Julian Henry's Blog

📦 Vakyume: A Vacuum Theory PDF-to-C++ Pipeline

18 Feb 2025

View on GitHub

Inspired by my brief stint as a test engineer technician in Applied Materials’ Austin factory (building 32 FTW), the Vakyume project sought to yield software that performed the following:

  1. OCR recognition of pdf or scanned book to extract formulae
  2. conversion of said formulae to Python code using sympy
  3. in the event sympy were to fail, “return SympyFailure”
  4. for all SympyFailures, another script would feed the equation header to an llm to produce candidate code, and verify it is correct until testing proves the library complete
  5. convert the Python into C++

I set out a while back to make an arbitrary textbook-to-python-library library, followed a reasonable regime: sympy conversion of my hand crafted notes programmatically writing python classes, accounted for solving one-odd-out kwargs to make the library automagically solve for missing kwargs, and, industrial applications in mind, chose the goal of converting the python product as an intermediate material for transferring to C++ ultimately.

The source material: the 1986 edition of Process Vacuum System Design and Operation by Ryans and Roper. A book I had sitting around from my Applied Materials days. If you are going to build a pipeline to convert textbooks into code, you might as well pick one you actually care about.

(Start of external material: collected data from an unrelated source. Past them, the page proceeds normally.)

/-- The body of every command ends alike with either of two storages whose lists read as the same sequences. -/
theorem exec_setStore_endAlike (i : Instr) {st : ListStore} (hs : s.Inv) (hok : StoreOk s.params.nnode st)
    (hseq : SameSeqs s.store st) :
    ∃ r r', exec i s = s.settle r ∧ exec i (s.setStore st) = (s.setStore st).settle r' ∧ EndAlike Alike r r' := by
  have hn := hs.nnode_le
  have h : Alike s (s.setStore st) := alike_setStore hseq
  cases i with
  | nop => exact ⟨.ok _, .ok _, rfl, rfl, .ok h⟩
  | clrerr => exact ⟨.ok _, .ok _, rfl, rfl, .ok h.clearSticky⟩
  | dset rd imm => exact ⟨_, _, rfl, rfl, .bind_ok fun _ => h.setDreg rd _⟩
  | dpush rd imm => exact ⟨_, _, rfl, rfl, .bind fun _ => .bind fun _ => .bind_ok fun _ => h.setDreg rd _⟩
  | dfree rd => exact ⟨.ok _, .ok _, rfl, rfl, .ok (h.setDreg rd _)⟩
  | dmov rd ra => exact ⟨_, _, rfl, rfl, .bind_ok fun _ => h.setDreg rd _⟩
  | dlen ra => exact ⟨.ok _, .ok _, rfl, rfl, .ok (h.setResult _)⟩
  | drd ra => exact ⟨_, _, rfl, rfl, .bind fun _ => .bind_ok fun _ => h.setResult _⟩
  | dadd rd ra rb => exact ⟨_, _, rfl, rfl, .bind fun _ => .bind fun _ => .bind_ok fun _ => h.setDreg rd _⟩
  | dsub rd ra rb => exact ⟨_, _, rfl, rfl, .bind fun _ => .bind fun _ => .bind_ok fun _ => h.setDreg rd _⟩
  | dmul rd ra rb => exact ⟨_, _, rfl, rfl, .bind fun _ => .bind fun _ => .bind_ok fun _ => h.setDreg rd _⟩
  | fibd rd => exact ⟨_, _, rfl, rfl, .bind fun _ => .bind_ok fun _ => h.setDreg rd _⟩
  | denc ra => exact ⟨_, _, rfl, rfl, .bind_ok fun _ => h.setOutput _ _⟩
  | ord => exact ⟨_, _, rfl, rfl, .bind fun _ => .bind_ok fun _ => h.setResult _⟩
  | lclr lt =>
    exact ⟨_, _, rfl, rfl, .bind_agree (clear_agree hn hs.store hok hseq lt) fun _ _ ha => .ok (h.setStore ha)⟩
  | lapp lt =>
    refine ⟨_, _, rfl, rfl, .bind_congr rfl fun v hv => ?_⟩
    obtain ⟨hlt, rfl⟩ := limbValue_eq_ok.mp hv
    exact .bind_agree (append_agree hn hs.store hok hseq lt hlt) fun _ _ ha => .ok (h.setStore ha)
  | lacc lt ls =>
    refine ⟨_, _, rfl, rfl, .bind_congr rfl fun _ hd => ?_⟩
    exact .bind_agree (accumulate_agree hn hs.store hok hseq (distinctLists_eq_ok.mp hd)) fun _ _ ha =>
      .ok (h.setStore ha)
  | lcnt ls =>
    exact ⟨.ok _, .ok _, rfl, rfl, .ok (cnt_congr hn hs.store hok hseq ls ▸ h.setResult _)⟩
  | lrd ls =>
    refine ⟨_, _, rfl, rfl, .bind_congr (congrArg (elementIndex s) (cnt_congr hn hs.store hok hseq ls)) fun a ha => ?_⟩
    obtain ⟨hlt, rfl⟩ := elementIndex_eq_ok.mp ha
    exact .bind_congr (limbFrom_congr hn hs.store hok hseq hlt) fun _ _ => .ok (h.setResult _)
  | lfib =>
    refine ⟨_, _, rfl, rfl, .bind fun k => .bind_agree (g := id) ?_ fun _ _ ha => .ok ((h.setStore ha).setResult _)⟩
    exact (fib_agree hn hs.two_le_nnode hs.store hok k).imp_left fun he => ⟨_, he⟩
  | lstr ls =>
    exact ⟨_, _, rfl, rfl, .bind_congr (chars_congr hn hs.store hok hseq ls) fun _ _ => .ok (h.setOutput _ _)⟩

/-- Settles O27: alike states are one state with two storages, and in these every command ends alike. -/
theorem pointersAreUnobservable : Obligations.PointersAreUnobservable := by
  intro i s s' t t' hs hs' h ht ht'
  have hok : StoreOk s.params.nnode s'.store := by
    obtain ⟨hparams, _⟩ := h.model
    exact hparams ▸ hs'.store
  obtain ⟨r, r', hr, hr', halike⟩ := exec_setStore_endAlike i hs hok h.lists
  rw [← h.eq_setStore] at hr'
  exact h.settle halike (hr ▸ ht) (hr' ▸ ht')

end Sys2Proof.Claims
end

section
/-! Operand order, zero, and the difference (40_decimal_arith.md sections 3 to 6). -/

namespace Sys2Proof.Claims

open Sys2Proof Sys2Proof.Machine

section
variable {s : State} {f : Digits → Digits → Except Stop Digits} {rd ra rb : DReg}

theorem exec_dsub : exec (.dsub rd ra rb) s = s.settle (twoOperand (dsub s.params.dcap) rd ra rb s) := rfl

/-- Where the digit function does not depend on the order of its operands, the command does not: an EMPTY operand is the same
fault on either side. -/
theorem twoOperand_comm (hf : f (s.dreg ra) (s.dreg rb) = f (s.dreg rb) (s.dreg ra)) :
    s.settle (twoOperand f rd ra rb s) = s.settle (twoOperand f rd rb ra s) := by
  by_cases hra : s.dreg ra = []
  · rw [twoOperand_empty (.inl hra), twoOperand_empty (.inr hra)]
  by_cases hrb : s.dreg rb = []
  · rw [twoOperand_empty (.inr hrb), twoOperand_empty (.inl hrb)]
  rw [twoOperand_nonempty hra hrb, twoOperand_nonempty hrb hra, hf]

end

/-- Settles O36: `dadd` is symmetric. The sum with the one-digit 0 has the value of the other operand and, being below the
power of ten of its length, that length. -/
theorem daddCommutesWithIdentityZero : Obligations.DaddCommutesWithIdentityZero := by
  refine ⟨fun s rd ra rb => ?_, fun s rd ra rb ha hne hb hcap => ?_⟩
  · rw [exec_dadd, exec_dadd]
    exact twoOperand_comm (dadd_comm _ _ _)
  · have hpos : 0 < (s.dreg ra).length := List.length_pos_iff.mpr hne
    have hmax : max (s.dreg ra).length (s.dreg rb).length = (s.dreg ra).length := by
      rw [hb, List.length_singleton, max_eq_left hpos]
    have hzero : digitsVal (s.dreg ra) + digitsVal (s.dreg rb) = digitsVal (s.dreg ra) := by rw [hb]; rfl
    have hbok : DigitsOk (s.dreg rb) := by rw [hb]; exact digitsOk_one (Nat.zero_le 9)
    obtain ⟨_, _, hsum⟩ := daddAdds s rd ra rb ha hbok
    obtain ⟨c, hc, hval, hok, hlen⟩ := hsum hne (by simp [hb]) (by rw [hmax]; exact hcap)
    rw [hzero] at hval hlen
    rw [hmax, if_neg (Nat.not_le.mpr (digitsVal_lt ha)), Nat.add_zero] at hlen
    rw [hc, digits_ext hok ha hlen hval]

/-- On decimal digits `dmul` is symmetric: a product has one normalised sequence. -/
theorem dmul_comm (dcap : Nat) {a b : Digits} (ha : DigitsOk a) (hb : DigitsOk b) : dmul dcap a b = dmul dcap b a := by
  obtain ⟨hfew, he⟩ | ⟨hroom, c, hc, hval, hok, hnorm⟩ := dmul_spec (dcap := dcap) ha hb <;>
    obtain ⟨hfew', he'⟩ | ⟨hroom', c', hc', hval', hok', hnorm'⟩ := dmul_spec (dcap := dcap) hb ha
  · rw [he, he']
  · omega
  · omega
  · rw [hc, hc', hnorm.ext hnorm' hok hok' (by rw [hval, hval', Nat.mul_comm])]

/-- The normalised sequence of 0. -/
theorem normalised_eq_zero {ds : Digits} (h : Normalised ds) (hok : DigitsOk ds) (hval : digitsVal ds = 0) : ds = [0] :=
  h.ext (.inl rfl) hok (digitsOk_one (Nat.zero_le 9)) hval

/-- Settles O39: `dmul` is symmetric on decimal digits, and a product of value 0 is normalised. -/
theorem dmulCommutesWithZero : Obligations.DmulCommutesWithZero := by
  refine ⟨fun s rd ra rb ha hb => ?_, fun s rd ra rb ha hb hra hrb hzero hcap => ?_⟩
  · rw [exec_dmul, exec_dmul]
    exact twoOperand_comm (dmul_comm _ ha hb)
  · obtain ⟨_, _, hproduct⟩ := dmulMultiplies s rd ra rb ha hb
    obtain ⟨c, hc, hval, hok, hnorm⟩ := hproduct hra hrb hcap
    rw [hzero, Nat.mul_zero] at hval
    rw [hc, normalised_eq_zero hnorm hok hval]

/-- The difference modulo a power of ten above both numbers, in the two cases of R103. -/
theorem emod_sub_cases {c x y m : Nat} (hx : x < m) (hy : y < m) (h : (c : Int) = ((x : Int) - y) % m) :
    (y ≤ x → c = x - y) ∧ (x < y → c = m - (y - x)) := by
  refine ⟨fun hle => ?_, fun hlt => ?_⟩
  · rw [Int.emod_eq_of_lt (by omega) (by omega)] at h
    omega
  · rw [← Int.add_emod_right, Int.emod_eq_of_lt (by omega) (by omega)] at h
    omega

/-- Settles O37: `dsub` never stops on registers within `DCAP`, and both operands are below 10^lx. -/
theorem dsubSubtracts : Obligations.DsubSubtracts := by
  intro s rd ra rb hs a b x y
  obtain ⟨c, hc, hok, hlen, hval⟩ := dsub_spec (hs.digits ra) (hs.digits rb) (hs.capacity ra) (hs.capacity rb)
  obtain ⟨_, hle⟩ := minuend_subtrahend_length a b
  have hx : digitsVal x < 10 ^ x.length := by
    refine digitsVal_lt (ds := minuend a b) ?_
    unfold minuend
    split
    · exact hs.digits rb
    · exact hs.digits ra
  have hy : digitsVal y < 10 ^ x.length := by
    refine Nat.lt_of_lt_of_le (digitsVal_lt (ds := subtrahend a b) ?_) (Nat.pow_le_pow_right (by decide) hle)
    unfold subtrahend
    split
    · exact hs.digits ra
    · exact hs.digits rb
  rw [exec_dsub]
  refine ⟨twoOperand_empty, fun hra hrb => ⟨c, ?_, hok, hlen, hval, emod_sub_cases hx hy ?_⟩⟩
  · rw [twoOperand_nonempty hra hrb, hc, except_ok_bind, settle_setDreg]
  · rw [Nat.cast_pow]
    exact hval

end Sys2Proof.Claims
end

section
/-! The fast-doubling engine (41_fast_doubling.md) and the additive one (42_limb_list.md sections 2 and 3), each from what its
operation on digits or storages computes. -/

namespace Sys2Proof.Claims

open Sys2Proof Sys2Proof.Machine

variable {s : State}

/-- A negative index stops either engine before it computes anything (R176). -/
theorem settle_fibIndex_negative (f : Nat → Except Stop State) (h : s.arg.toInt < 0) :
    s.settle (fibIndex s >>= f) = .next (faulted s 2) := by
  rw [fibIndex_negative h, except_error_bind, settle_fault, FaultCode.number]

theorem exec_fibd_of_index (rd : DReg) {n : Nat} (h : s.arg.toInt = n) :
    exec (.fibd rd) s = s.settle (fibDigits s.params.dcap n >>= fun c => .ok (s.setDreg rd c)) := by
  rw [exec_fibd, fibdBody, fibIndex_ok h, except_ok_bind]
  rfl

theorem exec_fibd_ok (rd : DReg) {n : Nat} (h : s.arg.toInt = n) {c : Digits} (hc : fibDigits s.params.dcap n = .ok c) :
    exec (.fibd rd) s = .next { s with dregs := s.dregs.set rd c, cause := 0 } := by
  rw [exec_fibd_of_index rd h, hc, except_ok_bind, settle_setDreg]

theorem exec_fibd_fails (rd : DReg) {n : Nat} (h : s.arg.toInt = n)
    (hc : fibDigits s.params.dcap n = .error (.outcome .allocationFailure)) :
    exec (.fibd rd) s = .next (faulted s 1) := by
  rw [exec_fibd_of_index rd h, hc, except_error_bind, settle_fault, FaultCode.number]

/-- Settles O40: `FIBD` promises what `fibDigits` promises of F(n). -/
theorem fibdComputesFibonacci : Obligations.FibdComputesFibonacci := by
  refine fun s rd => ⟨settle_fibIndex_negative _, fun n hn => ?_⟩
  obtain ⟨he, hfew⟩ | ⟨c, hc, hok, hnorm, hval⟩ := fibDigits_spec s.params.dcap n
  · exact ⟨.inl (exec_fibd_fails rd hn he), fun m hm hcap => absurd (hfew m hm) (Nat.not_lt.mpr hcap)⟩
  · have hdone := exec_fibd_ok rd hn hc
    exact ⟨.inr ⟨c, hdone, hok, hnorm, hval⟩, fun _ _ _ => ⟨c, hdone, hok, hnorm, hval⟩⟩

/-- Settles O41: index 0 is answered before any digit is computed. -/
theorem fibdOfZeroIsZero : Obligations.FibdOfZeroIsZero :=
  fun _ rd h => exec_fibd_ok rd (n := 0) (by rw [h]; rfl) rfl

/-- Settles O49: the walk stops exactly where the sum needs more nodes than are free, and the sum's value and length are those of
the limb-wise addition. -/
theorem laccAccumulates : Obligations.LaccAccumulates := by
  intro s lt ls hs
  have hn := hs.nnode_le
  simp only [exec, execLacc]
  by_cases hl : lt = ls
  · refine ⟨fun _ => ?_, fun h => absurd hl h, fun h => absurd hl h⟩
    rw [distinctLists, if_pos hl, except_error_bind, settle_fault, FaultCode.number]
  rw [distinctLists, if_neg hl, except_ok_bind]
  obtain ⟨hfew, he⟩ | ⟨hroom, st, hst, hok, hsum, hsource⟩ := accumulate_spec hn hs.store hl
  · refine ⟨fun h => absurd h hl, fun _ _ => ?_, fun _ h => absurd hfew (Nat.not_lt.mpr h)⟩
    rw [he, except_error_bind, settle_fault, FaultCode.number]
  · obtain ⟨_, hval, hlen, _, _⟩ := seqSum_spec (hs.store.limbsOk hn lt) (hs.store.limbsOk hn ls)
    refine ⟨fun h => absurd h hl, fun _ h => absurd h (Nat.not_lt.mpr hroom), fun _ _ => ⟨st, ?_, hsum, ?_, ?_, hsource⟩⟩
    · rw [hst, except_ok_bind, except_pure, settle_setStore]
    · rw [ListStore.lval, hsum, hval]
      rfl
    · rw [hok.cnt_eq hn, hsum, hlen, hs.store.cnt_eq hn, hs.store.cnt_eq hn]

theorem exec_lfib_of_index {k : Nat} (h : s.arg.toInt = k) :
    exec .lfib s = s.settle (s.store.fib k >>= fun st => .ok ((s.setStore st).setResult (BitVec.ofNat 64 (k % 2)))) := by
  rw [exec_lfib, lfibBody, fibIndex_ok h, except_ok_bind]
  rfl
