-- ==== Sys2Proof/Machine/Crc.lean ====
section
/-! DEFINITION. The CRC-16/IBM polynomial generator (40_crc.md): CRC16, Verify, CRC_COMPUTE and CRC_VERIFY. -/

namespace Sys2Proof.Machine

/-- One of the eight right shifts, with the conditional XOR of the polynomial when the shifted-out bit is 1 (R120). -/
def crcShift (c : Half) : Half := if c.getLsbD 0 then (c >>> 1) ^^^ 0xA001#16 else c >>> 1

/-- Eight shifts. -/
def crcShift8 (c : Half) : Half :=
  crcShift (crcShift (crcShift (crcShift (crcShift (crcShift (crcShift (crcShift c)))))))

/-- The CRC register after one more byte (R120). -/
def crcByte (c : Half) (b : Byte) : Half := crcShift8 (c ^^^ b.setWidth 16)

/-- CRC16(s): CRC-16/ARC, initial register 0, no final XOR (R120). -/
def crc16 (bs : List Byte) : Half := bs.foldl crcByte 0

/-- What Verify returns (R123). -/
structure Verified where
  ok : Bool
  crc : Half
  decl : Word
  deriving DecidableEq, Repr

/-- Verify(): the checksum region F[8..L-4) against the last four bytes, compared at 32 bits; it needs L >= 12 (R123). -/
def verify (s : State) (len : Nat) : Verified :=
  let c := crc16 (s.frameBytes 8 (len - 12))
  let d := BitVec.ofNat 32 (beval (s.frameBytes (len - 4) 4))
  { ok := c.setWidth 32 == d, crc := c, decl := d }

/-- CRC_COMPUTE (R125). -/
def execCrcCompute (s : State) : Host.Outcome State Fault Refusal :=
  let len := s.start.len
  .next (
    if s.params.inSize < len then s.raise .crcCompute .capacityExceeded 0
    else (s.setCheck (crc16 (s.frameBytes 0 len)) 0 0).commit .noError false)

/-- CRC_VERIFY (R127). -/
def execCrcVerify (s : State) : Host.Outcome State Fault Refusal :=
  let len := s.start.len
  .next (
    if s.params.inSize < len then s.raise .crcVerify .capacityExceeded 0
    else if len < 12 then s.raise .crcVerify .malformedFrame 8
    else
      let v := verify s len
      (s.setCheck v.crc v.decl 0).commit (if v.ok then .noError else .crcFailed) v.ok)

end Sys2Proof.Machine
end

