/-- The same frame with more kept events than the event table holds: CapacityExceeded, with ERR_POS the offset of the
first event's parameter ID that finds the table full, and no partial result (R165, R151). -/
def Obligations.C8eFullEventTableIsCapacityExceeded : Prop :=
  ∀ (s : State) (preamble trailing : List Byte) (plen : Word) (rs : List Wire.Record) (ev : EventEntry),
    s.resolver.answering = true →
    preamble.length = 4 → rs.length < 256 → (∀ r ∈ rs, r.fits) →
    s.inLen.toNat = (Wire.frame preamble plen rs trailing).length → s.inLen.toNat ≤ s.params.inSize →
    s.frameBytes 0 s.inLen.toNat = Wire.frame preamble plen rs trailing →
    (Wire.allEvents s 0 10 rs)[s.params.evtMax]? = some ev →
    ∃ t, exec .c8eDecode s = next t ∧ DecodeFails s t .capacityExceeded 0 0 (ev.voff - 2)

/-- The invariants of a NoError commit, read from the registers and the tables (R173). -/
def Obligations.C8eTablesAgreeWithTheFrameRegisters : Prop :=
  ∀ s t : State, s.params.wellFormed = true → exec .c8eDecode s = next t → t.status.result = .noError →
    let f := fun r k : Nat => (t.readWord (0x30000 + 32 * r + 4 * k)).toNat
    let severity := fun r : Nat => ((t.readWord (0x30000 + 32 * r + 28)).extractLsb' 8 8).toInt
    let matched := fun e : Nat => (t.readWord (0x40000 + 32 * e)).getLsbD 24
    t.fr.nevt.toNat = ((List.range t.fr.nrec.toNat).map (fun r => f r 3)).sum ∧
    (t.fr.nrec ≠ 0#8 → f 0 4 = 0) ∧
    (∀ r, r + 1 < t.fr.nrec.toNat → f (r + 1) 4 = f r 4 + f r 3) ∧
    (∀ r, r < t.fr.nrec.toNat →
      f r 2 = ((List.range' (f r 4) (f r 3)).filter matched).length ∧ f r 2 ≤ f r 3) ∧
    t.fr.nrec = s.frameByte 9 ∧
    (t.fr.nrec = 0#8 → t.fr.hipri.toInt = -1) ∧
    (∀ r, r < t.fr.nrec.toNat → severity r ≤ t.fr.hipri.toInt) ∧
    (t.fr.nrec ≠ 0#8 → ∃ r, r < t.fr.nrec.toNat ∧ severity r = t.fr.hipri.toInt) ∧
    (0 < s.isetCount.toNat → s.cfg.discard = true → ∀ e, e < t.fr.nevt.toNat → matched e = true)

/-- The frame of C8E_DECODE: when it commits, only the registers of R175's table change, and every byte outside the two
tables reads as before. -/
def Obligations.C8eChangesOnlyItsResults : Prop :=
  ∀ s t : State, s.params.wellFormed = true → exec .c8eDecode s = next t →
    t = { s with
          crcValue := t.crcValue, crcDecl := t.crcDecl, errPos := t.errPos, fr := t.fr, status := t.status
          eng := none, mem := t.mem, nextDraw := t.nextDraw, tblDraw := t.tblDraw } ∧
    t.status.busy = false ∧ t.status.done = true ∧ t.status.werr = s.status.werr ∧
    (∀ a, (a < 0x30000 ∨ 0x80000 ≤ a) → t.readByte a = s.readByte a)

/-! ## The Codec 12 serializer -/

/-- C12_ENCODE (R180, R100, R181): its OP, the frame it writes to OUT, field by field, the registers it commits, and that
nothing else changes, memory byte by byte; when the command or the frame does not fit, CapacityExceeded(0) with OUT untouched. -/
def Obligations.C12EncodeWritesTheCommandFrame : Prop :=
  Instr.c12Encode.opcode = 0x4#4 ∧
  ∀ (s : State) (n : Nat) (cmd body bytes : List Byte), n = s.inLen.toNat → cmd = s.frameBytes 0 n →
    body = [0x0C#8, 0x01#8, 0x05#8] ++ beBytes 4 n ++ cmd ++ [0x01#8] →
    bytes = [0#8, 0#8, 0#8, 0#8] ++ beBytes 4 (8 + n) ++ body ++ beBytes 4 (crc16 body).toNat →
    (n ≤ s.params.inSize → 20 + n ≤ s.params.outSize →
      ∃ t, exec .c12Encode s = next t ∧
        t = { s with
              crcValue := crc16 body, crcDecl := 0#32, errPos := 0#32, outLen := BitVec.ofNat 32 (20 + n)
              status := { busy := false, done := true, werr := s.status.werr, verifyOk := false, result := .noError }
              eng := none, mem := t.mem } ∧
        bytes.length = 20 + n ∧
        (∀ (k : Nat) (h : k < bytes.length), t.readByte (0x20000 + k) = bytes[k]) ∧
        (∀ a, (a < 0x20000 ∨ 0x20000 + (20 + n) ≤ a) → t.readByte a = s.readByte a)) ∧
    ((s.params.inSize < n ∨ s.params.outSize < 20 + n) →
      exec .c12Encode s = next
        { s with
          crcValue := 0#16, crcDecl := 0#32, errPos := 0#32, outLen := 0#32
          status := { busy := false, done := true, werr := s.status.werr, verifyOk := false, result := .capacityExceeded }
          eng := none })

What emerged was an eight-stage orchestration. From textbook PDF to compiled C++ binary. The whole thing.

graph TD
    A[PDF Textbook] -->|Scrape| B(Equation Notes)
    B -->|SymPy| C{Initial Solvers}
    C -->|Fail/Inconsistent| D[LLM Repair]
    D -->|Verify| E{OOO Check}
    E -->|Pass| F[Certified Shards]
    F -->|Reconstruct| G[Modular Python Package]
    G -->|Transpile| H[C++ Library]

Let me walk you through the wreckage.

Extraction & Parsing

The scraper uses PyMuPDF and small local models (Phi-3, Llama-3) to identify numbered equations and variables from the PDF. Equations are stored in a human-readable Python format (lhs = rhs). I built an interactive wizard for chapter selection because I am a masochist who enjoys building CLI tools for projects that may or may not survive the week:

============================================================
  VAKYUME PDF Equation Scraper - Interactive Wizard
============================================================

  PDF: textbook.pdf

--- Model Selection ---
  Available Ollama models:
    [1] llama3:latest (default)
    [2] phi3:latest
    [3] llama3.2:latest

  Select model [1-3] (Enter for default):

--- Chapter Selection ---
  Found 28 chapters in PDF:

    [ 1] Introduction (12 pages)
    [ 2] The Scientific Method (8 pages) [auto-skip: non-equation content]
    [ 3] Kinematics (32 pages)
    ...

  Chapters to process: 10

The point was never to beat GPT-4o at reading a PDF. Typical multimodals already process textbook pdfs well into LaTeX or some such similar medium. The point was to own every stage of the pipeline, to understand what breaks when you try to go from a scanned page to a compiled binary with no human in the loop.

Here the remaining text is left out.